• Your assignment
The answer is to be an exact copy of the lines below running from the line with "def advanceSlot (t" down to the line with "issue them. -/", both ends included, and nothing more.

(Dataset items)
-- ==== Sys2Proof/Machine/Run.lean ====
section
/-! DEFINITION. The reference host driver `run` (45_host_operations.md R158, 70_reset_and_hazards.md R208) and systems of
several instances (60_exceptions.md R190). Both are built on the host's
transactions alone. -/

namespace Sys2Proof.Machine

/-- How a run of the helper ends (70_reset_and_hazards.md R208). -/
inductive RunEnd where
  | ok (outs : List Word)
  | error (c : Cause)
  | inputExhausted
  /-- The fuel is used up: the run has not returned yet (41_jumps.md R124, log 16). -/
  | unfinished
  /-- An access past a finite memory limit (20_memory.md R62). -/
  | stuck (f : Fault)
  deriving DecidableEq, Repr

/-- The code of an error of the helper; 7 is InputExhausted (60_exceptions.md R170). -/
def RunEnd.code : RunEnd → Option Nat
  | .ok _ => none
  | .error c => some c.code
  | .inputExhausted => some 7
  | .unfinished => none
  | .stuck _ => none

/-- The state after a transaction, for a host that ignores what it returns; a stuck instance stays as it is. -/
def advanceOn (b : Build) (t : Transaction) (s : State) : State :=
  match transactOn b t s with
  | .next (s', _) => s'
  | .fault _ => s
  | .refused _ => s

/-- `run(P, inputs)`: one turn of the loop for each unit of fuel (45_host_operations.md R158). -/
def runHelperOn (b : Build) : Nat → List Word → List Word → State → RunEnd × State
  | 0, _, _, s => (.unfinished, s)
  | fuel + 1, inputs, outs, s =>
    match s.st with
    | .running =>
      match transactOn b .step s with
      | .next (s', .cause c) => (.error c, s')
      | .next (s', _) => runHelperOn b fuel inputs outs s'
      | .fault f => (.stuck f, s)
      | .refused _ => (.unfinished, s)
    | .awaitingInput _ =>
      match inputs with
      | [] => (.inputExhausted, s)
      | x :: xs =>
        match transactOn b (.resumeWithInput x.toInt) s with
        | .next (s', _) => runHelperOn b fuel xs outs s'
        | .fault f => (.stuck f, s)
        | .refused _ => (.unfinished, s)
    | .hasOutput v => runHelperOn b fuel inputs (outs ++ [v]) (advanceOn b .acknowledgeOutput s)
    | .terminated => (.ok outs, s)

/-- `runHelperOn` the spec's build. -/
def runHelper (fuel : Nat) (inputs outs : List Word) (s : State) : RunEnd × State := runHelperOn .spec fuel inputs outs s

/-- `run(image, inputs)`: the instance is constructed first (45_host_operations.md R158). -/
def runImage (fuel : Nat) (image inputs : List Word) : RunEnd × State :=
  runHelper fuel inputs [] (State.reset.construct (image.map BitVec.toInt))

/-- A transaction on a place that may hold no instance: before the first `construct` there is no state, and nothing but
`construct` is admitted (10_state.md R36, 45_host_operations.md R152, decision D21, log 14). -/
def transactSlotOn (b : Build) (t : Transaction) (slot : Option State) : Host.Outcome (Option State × Reply) Fault Refusal :=
  match slot with
  | some s =>
    match transactOn b t s with
    | .next (s', r) => .next (some s', r)
    | .fault f => .fault f
    | .refused r => .refused r
  | none =>
    match t with
    | .construct image =>
      match transactOn b (.construct image) State.reset with
      | .next (s', .ok) => .next (some s', .ok)
      | .next (_, r) => .next (none, r)
      | .fault f => .fault f
      | .refused r => .refused r
    | .step => .next (none, .misuse)
    | .resumeWithInput _ => .next (none, .misuse)
    | .acknowledgeOutput => .next (none, .misuse)
    | .inspect => .next (none, .misuse)

/-- The place after a transaction, for a host that ignores what it returns; a stuck instance stays as it is. -/
def advanceSlotOn (b : Build) (t : Transaction) (slot : Option State) : Option State :=
  match transactSlotOn b t slot with
  | .next (slot', _) => slot'
  | .fault _ => slot
  | .refused _ => slot

/-- `advanceSlotOn` the spec's build. -/
def advanceSlot (t : Transaction) (slot : Option State) : Option State := advanceSlotOn .spec t slot

/-- Places for several instances; the instances share nothing (60_exceptions.md R190). -/
abbrev System := List (Option State)

/-- A host transaction on one place of a system (60_exceptions.md R190, log 14). -/
def System.issueAt (sys : System) (k : Nat) (t : Transaction) : System := sys.modify k (advanceSlot t)

/-- The host drops an instance; nothing of it survives (70_reset_and_hazards.md R201). -/
def System.drop (sys : System) (k : Nat) : System := sys.modify k fun _ => none

/-- A schedule of transactions, each on one place, in the order the hosts issue them. -/
def System.runSchedule (sys : System) (schedule : List (Nat × Transaction)) : System :=
  schedule.foldl (fun acc e => System.issueAt acc e.1 e.2) sys

end Sys2Proof.Machine
end

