-- ==== Sys2Proof/Laws/PerInstr.lean ====
section
/-! SUPPORT. Facts about instructions as syntax, one lemma for each constructor (the families of LAWS.json). -/

namespace Sys2Proof

/-- `EncodeShape`: an instruction's encoding has its length in cells (30_encoding.md R80), and the low two digits of its word are its
opcode number (R81, R83). -/
def Laws.EncodeShape.Statement (i : Instr) : Prop :=
  (encode i).length = i.length ∧ i.wordNat % 100 = i.opcode.code

theorem Laws.EncodeShape.add (p1 p2 p3 : Param) : Laws.EncodeShape.Statement (.add p1 p2 p3) :=
  ⟨rfl, by simp [Instr.wordNat, Instr.opcode, Opcode.code]⟩

theorem Laws.EncodeShape.mul (p1 p2 p3 : Param) : Laws.EncodeShape.Statement (.mul p1 p2 p3) :=
  ⟨rfl, by simp [Instr.wordNat, Instr.opcode, Opcode.code]⟩

theorem Laws.EncodeShape.inp (p1 : Param) : Laws.EncodeShape.Statement (.inp p1) :=
  ⟨rfl, by simp [Instr.wordNat, Instr.opcode, Opcode.code]⟩

theorem Laws.EncodeShape.out (p1 : Param) : Laws.EncodeShape.Statement (.out p1) :=
  ⟨rfl, by simp [Instr.wordNat, Instr.opcode, Opcode.code]⟩

theorem Laws.EncodeShape.jt (p1 p2 : Param) : Laws.EncodeShape.Statement (.jt p1 p2) :=
  ⟨rfl, by simp [Instr.wordNat, Instr.opcode, Opcode.code]⟩

theorem Laws.EncodeShape.jf (p1 p2 : Param) : Laws.EncodeShape.Statement (.jf p1 p2) :=
  ⟨rfl, by simp [Instr.wordNat, Instr.opcode, Opcode.code]⟩

theorem Laws.EncodeShape.lt (p1 p2 p3 : Param) : Laws.EncodeShape.Statement (.lt p1 p2 p3) :=
  ⟨rfl, by simp [Instr.wordNat, Instr.opcode, Opcode.code]⟩

theorem Laws.EncodeShape.eq (p1 p2 p3 : Param) : Laws.EncodeShape.Statement (.eq p1 p2 p3) :=
  ⟨rfl, by simp [Instr.wordNat, Instr.opcode, Opcode.code]⟩

theorem Laws.EncodeShape.arb (p1 : Param) : Laws.EncodeShape.Statement (.arb p1) :=
  ⟨rfl, by simp [Instr.wordNat, Instr.opcode, Opcode.code]⟩

theorem Laws.EncodeShape.hlt : Laws.EncodeShape.Statement .hlt :=
  ⟨rfl, by simp [Instr.wordNat, Instr.opcode, Opcode.code]⟩

end Sys2Proof
end

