-- ==== Sys2Proof/Tests/Slice0.lean ====
section
/-! SUPPORT. Tests: the checks of WellFormed, words written out from 30_encoding.md, steps of 95_test_vectors.md (the vector's id stands
at each test), and for every obligation with hypotheses a witness `witness_<Name>` that meets them. Expected results are the spec's. -/

open Sys2Proof Sys2Proof.Machine

namespace Sys2Proof.Tests

/-! ### Small states -/

/-- The instance constructed from an image. -/
def loaded (image : List Int) : State := State.reset.construct image

/-- The state of a `next` outcome. -/
def next? (o : Host.Outcome State Fault Refusal) : Option State :=
  match o with
  | .next t => some t
  | .fault _ => none
  | .refused _ => none

/-- State and reply of a transaction. -/
def reply? (o : Host.Outcome (State × Reply) Fault Refusal) : Option (State × Reply) :=
  match o with
  | .next r => some r
  | .fault _ => none
  | .refused _ => none

/-- What a test looks at after a step: `pc`, `mlen`, one cell as an integer, and `fault`. -/
structure Seen where
  pc : Nat
  mlen : Nat
  cell : Int
  fault : Option Cause
  deriving DecidableEq, Repr

/-- What one step leaves, with the cell at `a`. -/
def seen (s : State) (a : Nat) : Option Seen :=
  (next? (step s)).map fun t => ⟨t.pc, t.mlen, (t.mem.read a).toInt, t.fault⟩

/-! ### Well-formedness: a destination is never Immediate (20_memory.md R59, 30_encoding.md R92) -/

theorem test_wf_add_refuses_immediate_destination :
    (Instr.add ⟨.position, 0⟩ ⟨.position, 0⟩ ⟨.immediate, 0⟩).wellFormed = false := by decide
theorem test_wf_mul_refuses_immediate_destination :
    (Instr.mul ⟨.position, 0⟩ ⟨.position, 0⟩ ⟨.immediate, 0⟩).wellFormed = false := by decide
theorem test_wf_lt_refuses_immediate_destination :
    (Instr.lt ⟨.position, 0⟩ ⟨.position, 0⟩ ⟨.immediate, 0⟩).wellFormed = false := by decide
theorem test_wf_eq_refuses_immediate_destination :
    (Instr.eq ⟨.position, 0⟩ ⟨.position, 0⟩ ⟨.immediate, 0⟩).wellFormed = false := by decide
theorem test_wf_in_refuses_immediate_destination : (Instr.inp ⟨.immediate, 5⟩).wellFormed = false := by decide
theorem test_wf_allows_the_others :
    [Instr.add ⟨.immediate, 0⟩ ⟨.immediate, 0⟩ ⟨.relative, 0⟩, .inp ⟨.relative, 0⟩, .out ⟨.immediate, 0⟩,
      .jt ⟨.immediate, 0⟩ ⟨.immediate, 0⟩, .arb ⟨.immediate, 0⟩, .hlt].all Instr.wellFormed = true := by decide

/-! ### Decoding: cells written out from 30_encoding.md R83, R84, R87 (word `m_3 m_2 m_1 o o`, then the operands) -/

theorem test_decode_add : decode [1201, 3, 0, 0] = .ok (.add ⟨.relative, 3⟩ ⟨.immediate, 0⟩ ⟨.position, 0⟩) := by decide
theorem test_decode_mul : decode [20102, 5, 6, -1] = .ok (.mul ⟨.immediate, 5⟩ ⟨.position, 6⟩ ⟨.relative, -1⟩) := by decide
theorem test_decode_in : decode [203, 5] = .ok (.inp ⟨.relative, 5⟩) := by decide
theorem test_decode_out : decode [104, -5] = .ok (.out ⟨.immediate, -5⟩) := by decide
theorem test_decode_jt : decode [1205, 2, 16] = .ok (.jt ⟨.relative, 2⟩ ⟨.immediate, 16⟩) := by decide
theorem test_decode_jf : decode [2106, 0, 9] = .ok (.jf ⟨.immediate, 0⟩ ⟨.relative, 9⟩) := by decide
theorem test_decode_lt : decode [22207, 0, 1, 2] = .ok (.lt ⟨.relative, 0⟩ ⟨.relative, 1⟩ ⟨.relative, 2⟩) := by decide
theorem test_decode_eq : decode [1008, 21, 8, 20] = .ok (.eq ⟨.position, 21⟩ ⟨.immediate, 8⟩ ⟨.position, 20⟩) := by decide
theorem test_decode_arb : decode [109, -20] = .ok (.arb ⟨.immediate, -20⟩) := by decide
theorem test_decode_hlt : decode [99] = .ok .hlt := by decide

/-- VD1 to VD5, VD18 of 95_test_vectors.md. -/
theorem test_decode_rejects_opcodes :
    [0, 10, 98, 100, -1, -99, -199, 398].map decodeWord = List.replicate 8 (.error .invalidOpcode) := by decide

/-- VD6 to VD12, VH3, VH4 of 95_test_vectors.md. -/
theorem test_decode_rejects_digits :
    [301, 1301, 30001, 3005, 10005, 1003, 100001, 1000000001, 199, 1099, 10099].map decodeWord =
      List.replicate 11 (.error .invalidMode) := by decide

• Output below
def advanceSlot (t : Transaction) (slot : Option State) : Option State := advanceSlotOn .spec t slot

/-- Places for several instances; the instances share nothing (60_exceptions.md R190). -/
abbrev System := List (Option State)

/-- A host transaction on one place of a system (60_exceptions.md R190, log 14). -/
def System.issueAt (sys : System) (k : Nat) (t : Transaction) : System := sys.modify k (advanceSlot t)

/-- The host drops an instance; nothing of it survives (70_reset_and_hazards.md R201). -/
def System.drop (sys : System) (k : Nat) : System := sys.modify k fun _ => none

/-- A schedule of transactions, each on one place, in the order the hosts issue them. -/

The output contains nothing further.